Я слышу чёткий мужской голос, он разговаривает со мной, медленно открываю глаза, щурюсь от яркого света и пытаюсь хоть что-то разглядеть. Я без контактных линз, потому что вижу только светлые мутные пятна, пытаюсь шире раскрыть глаза, как будто это что-то изменит. Я не чувствую мое тело. Очень медленно как через вату до меня начинают доходить слова: «Сегодня 22 ноября. Ты в больнице, ты попала в аварию». 22 ноября?! И я начинаю плакать. «У нее болевой шок, выводите её, выводите, ей больно…». И меня опять накрывает темнота.

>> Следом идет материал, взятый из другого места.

-- ==== Sys2Proof/Laws/Datapath.lean ====
section
/-! SUPPORT. The numbers behind the byte operations of Machine/Datapath.lean. -/

namespace Sys2Proof.Machine

/-- Two bytes side by side. -/
theorem byte_append_toNat (x y : Byte) : (x ++ y).toNat = 256 * x.toNat + y.toNat := by
  rw [BitVec.toNat_append, Nat.shiftLeft_eq, Nat.mul_comm, ← Nat.two_pow_add_eq_or_of_lt y.isLt]

/-- `be16` as a number (40_datapath.md R145). -/
theorem be16_toNat (x y : Byte) : (be16 x y).toNat = 256 * x.toNat + y.toNat := byte_append_toNat x y

/-- The extended field is the field's own signed number (40_datapath.md R130). -/
theorem sext_toInt {n : Nat} (h : n ≤ 64) (v : BitVec n) : (sext v).toInt = v.toInt := by
  rw [sext, BitVec.toInt_signExtend_of_le h]

/-- The zero-extended field is the field's own unsigned number. -/
theorem zext_toInt {n : Nat} (h : n < 64) (v : BitVec n) : (zext v).toInt = v.toNat := by
  have h1 := v.isLt
  have h2 : 2 ^ n ≤ 2 ^ 63 := Nat.pow_le_pow_right (by norm_num) (by omega)
  rw [zext, BitVec.toInt_eq_toNat_of_lt] <;> simp <;> omega

end Sys2Proof.Machine
end

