/-- The grid exponent is that of the binade of the number stood for; so a significand near it is its rounding. -/
theorem Fl.StandsFor.roundedOnGrid (h : Fl.StandsFor m v) (hm : m ≠ 0) {k : Nat} {q : Int} (hq : Fl.gridExp m e = q)
    (near : |(k : ℚ) * (2 : ℚ) ^ q - v * (2 : ℚ) ^ e| ≤ (2 : ℚ) ^ q / 2)
    (tie : |(k : ℚ) * (2 : ℚ) ^ q - v * (2 : ℚ) ^ e| = (2 : ℚ) ^ q / 2 → k % 2 = 0) :
    Fl.RoundedOnGrid k q (v * (2 : ℚ) ^ e) := by
  have hlo := h.two_pow_le hm
  have hhi := h.lt_two_pow
  have hb : 1 ≤ Fl.bitLength m := by simp [Fl.bitLength, hm]
  unfold Fl.gridExp at hq
  generalize Fl.bitLength m = b at *
  have hlo0 : (0 : ℚ) < 2 ^ (b - 1) := by positivity
  refine ⟨by have := hlo0.trans_le hlo; positivity, by omega, ?_, ?_, near, tie⟩
  · refine or_iff_not_imp_left.2 fun hne => ?_
    calc 2 ^ 52 * (2 : ℚ) ^ q = 2 ^ (b - 1) * (2 : ℚ) ^ e := by
          rw [← zpow_natCast, ← zpow_natCast, ← zpow_add₀ two_ne_zero, ← zpow_add₀ two_ne_zero]
          congr 1
          omega
      _ ≤ v * (2 : ℚ) ^ e := by gcongr
  · calc v * (2 : ℚ) ^ e < 2 ^ b * (2 : ℚ) ^ e := by gcongr
      _ = (2 : ℚ) ^ (b + e) := by rw [zpow_add₀ two_ne_zero, zpow_natCast]
      _ ≤ (2 : ℚ) ^ (53 + q) := zpow_le_zpow_right₀ one_le_two (by omega)
      _ = 2 ^ 53 * (2 : ℚ) ^ q := by rw [zpow_add₀ two_ne_zero]; rfl

/-- On a grid no coarser than the number's own exponent its significand is exact. -/
theorem Fl.shiftLeft_mul_zpow (m : Nat) {q : Int} (h : q ≤ e) :
    ((m * 2 ^ (e - q).toNat : Nat) : ℚ) * (2 : ℚ) ^ q = m * (2 : ℚ) ^ e := by
  obtain ⟨d, rfl⟩ : ∃ d : Nat, e = q + d := ⟨(e - q).toNat, by omega⟩
  rw [add_sub_cancel_left, Int.toNat_natCast, zpow_add₀ two_ne_zero, zpow_natCast]
  push_cast
  ring

/-- The even rounding of `m / 2^d` is at most half a unit away, and even at a tie. -/
theorem Fl.two_mul_abs_shiftEven_sub_le (m d : Nat) :
    2 * |((Fl.shiftEven m d * 2 ^ d : Nat) : Int) - m| ≤ (2 ^ d : Nat) ∧
    (2 * |((Fl.shiftEven m d * 2 ^ d : Nat) : Int) - m| = (2 ^ d : Nat) → Fl.shiftEven m d % 2 = 0) := by
  have hdiv := Nat.div_add_mod' m (2 ^ d)
  have hmod := Nat.mod_lt m (Nat.two_pow_pos d)
  have htie := Fl.shiftEven_tie m d
  rcases Fl.shiftEven_spec m d with ⟨hk, hr⟩ | ⟨hk, hr⟩
  · have habs : |((Fl.shiftEven m d * 2 ^ d : Nat) : Int) - m| = (m % 2 ^ d : Nat) := by
      rw [hk, abs_sub_comm, abs_of_nonneg] <;> omega
    exact ⟨by omega, fun h => htie (by omega)⟩
  · have habs : |((Fl.shiftEven m d * 2 ^ d : Nat) : Int) - m| = (2 ^ d - m % 2 ^ d : Nat) := by
      rw [hk, add_one_mul, abs_of_nonneg] <;> omega
    exact ⟨by omega, fun h => htie (by omega)⟩

/-- The even rounding of `m` is that of the number `m` stands for: an odd `m` is a whole unit off every tie. -/
theorem Fl.StandsFor.shiftEven_near (h : Fl.StandsFor m v) {d : Nat} (hd : v = m ∨ 2 ≤ d) :
    |(Fl.shiftEven m d : ℚ) * 2 ^ d - v| ≤ 2 ^ d / 2 ∧
    (|(Fl.shiftEven m d : ℚ) * 2 ^ d - v| = 2 ^ d / 2 → Fl.shiftEven m d % 2 = 0) := by
  obtain ⟨hnear, htie⟩ := Fl.two_mul_abs_shiftEven_sub_le m d
  generalize Fl.shiftEven m d = k at *
  rcases eq_or_ne v m with rfl | hne
  · constructor
    · have hcast : 2 * |(k : ℚ) * 2 ^ d - m| ≤ 2 ^ d := by exact_mod_cast hnear
      linarith
    · intro heq
      have hcast : 2 * |(k : ℚ) * 2 ^ d - m| = 2 ^ d := by linarith
      exact htie (by exact_mod_cast hcast)
  · obtain ⟨hodd, -, habs⟩ := h.resolve_left hne
    obtain ⟨c, rfl⟩ : ∃ c, d = c + 2 := ⟨d - 2, by have := hd.resolve_left hne; omega⟩
    have hgap : 2 * |((k * 2 ^ (c + 2) : Nat) : Int) - m| + 2 ≤ (2 ^ (c + 2) : Nat) := by
      rw [Int.abs_eq_natAbs, pow_add, ← mul_assoc] at hnear ⊢
      generalize k * 2 ^ c = z at *
      omega
    have hcast : 2 * |(k : ℚ) * 2 ^ (c + 2) - m| + 2 ≤ 2 ^ (c + 2) := by exact_mod_cast hgap
    have htri := abs_sub_le ((k : ℚ) * 2 ^ (c + 2)) m v
    rw [abs_sub_comm (m : ℚ)] at htri
    exact ⟨by linarith, fun heq => by linarith⟩

/-- Rounding by a left shift is exact. -/
theorem Fl.StandsFor.roundedOnGrid_of_le (h : Fl.StandsFor m v) (hm : m ≠ 0) (hq : Fl.gridExp m e ≤ e) :
    Fl.RoundedOnGrid (m * 2 ^ (e - Fl.gridExp m e).toNat) (Fl.gridExp m e) (v * (2 : ℚ) ^ e) := by
  have hv : v = m := (h.exact_or_gridExp e).resolve_right (by omega)
  have hu : (0 : ℚ) < (2 : ℚ) ^ Fl.gridExp m e / 2 := by positivity
  have hzero : |((m * 2 ^ (e - Fl.gridExp m e).toNat : Nat) : ℚ) * (2 : ℚ) ^ Fl.gridExp m e - v * (2 : ℚ) ^ e| = 0 := by
    rw [Fl.shiftLeft_mul_zpow m hq, hv, sub_self, abs_zero]
  exact h.roundedOnGrid hm rfl (hzero.trans_le hu.le) fun ht => absurd (hzero.symm.trans ht) hu.ne

/-- Rounding by a right shift is to nearest, ties to even. -/
theorem Fl.StandsFor.roundedOnGrid_of_lt (h : Fl.StandsFor m v) (hm : m ≠ 0) (hq : e < Fl.gridExp m e) :
    Fl.RoundedOnGrid (Fl.shiftEven m (Fl.gridExp m e - e).toNat) (Fl.gridExp m e) (v * (2 : ℚ) ^ e) := by
  have hexact := h.exact_or_gridExp e
  have hgrid := h.roundedOnGrid (e := e) hm rfl (k := Fl.shiftEven m (Fl.gridExp m e - e).toNat)
  generalize Fl.gridExp m e = q at *
  obtain ⟨d, rfl⟩ : ∃ d : Nat, q = e + d := ⟨(q - e).toNat, by omega⟩
  rw [add_sub_cancel_left, Int.toNat_natCast] at *
  obtain ⟨hnear, htie⟩ := h.shiftEven_near (hexact.imp_right fun hle => (by omega : 2 ≤ d))
  have hu : (0 : ℚ) < (2 : ℚ) ^ e := by positivity
  have hscale : |(Fl.shiftEven m d : ℚ) * (2 : ℚ) ^ (e + d) - v * (2 : ℚ) ^ e| =
      |(Fl.shiftEven m d : ℚ) * 2 ^ d - v| * (2 : ℚ) ^ e := by
    rw [← abs_of_pos hu, ← abs_mul, abs_of_pos hu, zpow_add₀ two_ne_zero, zpow_natCast]
    ring_nf
  have hunit : (2 : ℚ) ^ (e + d) / 2 = 2 ^ d / 2 * (2 : ℚ) ^ e := by
    rw [zpow_add₀ two_ne_zero, zpow_natCast]
    ring
  rw [hscale, hunit] at hgrid
  exact hgrid (by gcongr) fun ht => htie (mul_right_cancel₀ hu.ne' ht)
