-- ==== Sys2Proof/Word.lean ====
section
/-! DEFINITION. The word types of the engine (00_scope.md R9, R12): bytes, RGB565 half words, 32-bit register words.
Addresses while they are computed are unbounded integers (20_memory.md R83), so a memory key is a Nat. -/

namespace Sys2Proof

/-- An 8-bit channel, sample or memory byte (R12). -/
abbrev Byte := BitVec 8

/-- A 16-bit RGB565 word `p565` (R12), or a 16-bit register field. -/
abbrev Half := BitVec 16

/-- A 32-bit register value (R9). -/
abbrev Word := BitVec 32

end Sys2Proof
end

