-- ==== Sys2Proof/Machine/Dispatch.lean ====
section
/-! DEFINITION. The dispatch: one arm per command, each one call of its meaning. -/

namespace Sys2Proof.Machine

/-- The command step of a decoded command (40_command_cycle.md R122): its checks 5–15, its effects, its completion. -/
def exec (i : Instr) (s : State) : Host.Outcome State Fault Refusal :=
  match i with
  | .nop => Sys2Proof.Machine.execNop s
  | .pixYuv2rgb => Sys2Proof.Machine.execPixYuv2rgb s
  | .pixPack565 => Sys2Proof.Machine.execPixPack565 s
  | .pixUnpack565 => Sys2Proof.Machine.execPixUnpack565 s
  | .pixCcm => Sys2Proof.Machine.execPixCcm s
  | .pixGamma => Sys2Proof.Machine.execPixGamma s
  | .ccmApplyRgb565 => Sys2Proof.Machine.execCcmApplyRgb565 s
  | .ccmApplyBgr888 => Sys2Proof.Machine.execCcmApplyBgr888 s
  | .ccmApplyArgb8888 => Sys2Proof.Machine.execCcmApplyArgb8888 s
  | .gammaBuild => Sys2Proof.Machine.execGammaBuild s
  | .gammaApplyRgb565 => Sys2Proof.Machine.execGammaApplyRgb565 s
  | .gammaApplyBgr888 => Sys2Proof.Machine.execGammaApplyBgr888 s
  | .gammaApplyArgb8888 => Sys2Proof.Machine.execGammaApplyArgb8888 s
  | .debayerRggbBgr888 => Sys2Proof.Machine.execDebayerRggbBgr888 s
  | .debayerRggbRgb565 => Sys2Proof.Machine.execDebayerRggbRgb565 s
  | .debayerGrbgBgr888 => Sys2Proof.Machine.execDebayerGrbgBgr888 s
  | .debayerGrbgRgb565 => Sys2Proof.Machine.execDebayerGrbgRgb565 s
  | .debayerGbrgBgr888 => Sys2Proof.Machine.execDebayerGbrgBgr888 s
  | .debayerGbrgRgb565 => Sys2Proof.Machine.execDebayerGbrgRgb565 s
  | .debayerBggrBgr888 => Sys2Proof.Machine.execDebayerBggrBgr888 s
  | .debayerBggrRgb565 => Sys2Proof.Machine.execDebayerBggrRgb565 s
  | .convertBgr888 => Sys2Proof.Machine.execConvertBgr888 s
  | .convertI420 => Sys2Proof.Machine.execConvertI420 s
  | .convertYv12 => Sys2Proof.Machine.execConvertYv12 s
  | .convertI422 => Sys2Proof.Machine.execConvertI422 s
  | .convertI444 => Sys2Proof.Machine.execConvertI444 s
  | .convertI400 => Sys2Proof.Machine.execConvertI400 s
  | .convertNv12 => Sys2Proof.Machine.execConvertNv12 s
  | .convertNv21 => Sys2Proof.Machine.execConvertNv21 s
  | .convertYuy2 => Sys2Proof.Machine.execConvertYuy2 s
  | .convertUyvy => Sys2Proof.Machine.execConvertUyvy s
  | .present => Sys2Proof.Machine.execPresent s
  | .beginFrame => Sys2Proof.Machine.execBeginFrame s
  | .drawRgb565 => Sys2Proof.Machine.execDrawRgb565 s
  | .drawBgr888 => Sys2Proof.Machine.execDrawBgr888 s
  | .drawI420 => Sys2Proof.Machine.execDrawI420 s
  | .drawYv12 => Sys2Proof.Machine.execDrawYv12 s
  | .drawI422 => Sys2Proof.Machine.execDrawI422 s
  | .drawI444 => Sys2Proof.Machine.execDrawI444 s
  | .drawI400 => Sys2Proof.Machine.execDrawI400 s
  | .drawNv12 => Sys2Proof.Machine.execDrawNv12 s
  | .drawNv21 => Sys2Proof.Machine.execDrawNv21 s
  | .drawYuy2 => Sys2Proof.Machine.execDrawYuy2 s
  | .drawUyvy => Sys2Proof.Machine.execDrawUyvy s
  | .endFrame => Sys2Proof.Machine.execEndFrame s

end Sys2Proof.Machine
end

Это была долгая кошмарная реальность. Это как сон, который перемешался с твоей действительностью, и ты никак не можешь проснуться. С тобой происходят страшные вещи. Тебя окружают незнакомые люди, и ты находишься в месте, куда недавно собирался. Но что-то не так, такое смутное ощущение, что всё не так, как-то не логично. Тебе постоянно страшно. А потом происходят события, которые вообще не вписываются в твою картину мира - за тобой гоняются незнакомые люди, тебя хватают и пытают, ты горишь и не понимаешь, что им от тебя надо. В этой каше из боли, людей и событий иногда мелькают лица родных, но, в целом, один нелогичный кошмар тут же заканчивается другим, ты опять горишь или тонешь, или просто не можешь дышать, тело отказывается тебя слушаться, тебя перебрасывает с одного места на другое, и всё начинается сначала. Это был мой личный ад.
И в этом аду среди всего этого хаоса из лиц, событий, страха и боли я вдруг опять увидела Доброго. Он просто стоял и смотрел на меня. Я протянула руку и дотронулась ладонью до его груди. Это реальность? Я ощущаю прикосновение, ощущаю теплую кожу, рельеф мышц. Запах, чувствую, как он пахнет, и у меня начинает кружиться голова. Втягиваю воздух и задерживаю дыхание. Ещё. И ещё. Обнимаю его двумя руками, крепко прижимаюсь к нему и тут же решаю, что больше не отпущу. Смутно представляя, где я вообще нахожусь, я была полна решимости уйти отсюда только вместе с ним, и совсем не имеет значения, куда именно. Где-то глубоко внутри тонкий голосок нашептывал мне, что всё это неправда, и его нет передо мной, Добрый умер много лет назад. Но я прижималась к нему и вдыхала его запах, Боже, какой родной запах, я узнаю его из тысячи. Главное для меня в тот момент было не разжать руки, не отпускать его.
Позже, ближе к обеду ко мне пришёл мой врач. Это был молодой мужчина симпатичный мужчина, но лица я толком не разглядела, только руки. Аккуратные ногти, мизинец смешно искривлен. Он вкратце рассказам мне, как обстоят дела. ИВС, тяжелая черепно-мозговая травма и другие повреждения. Да, досталось мне неслабо.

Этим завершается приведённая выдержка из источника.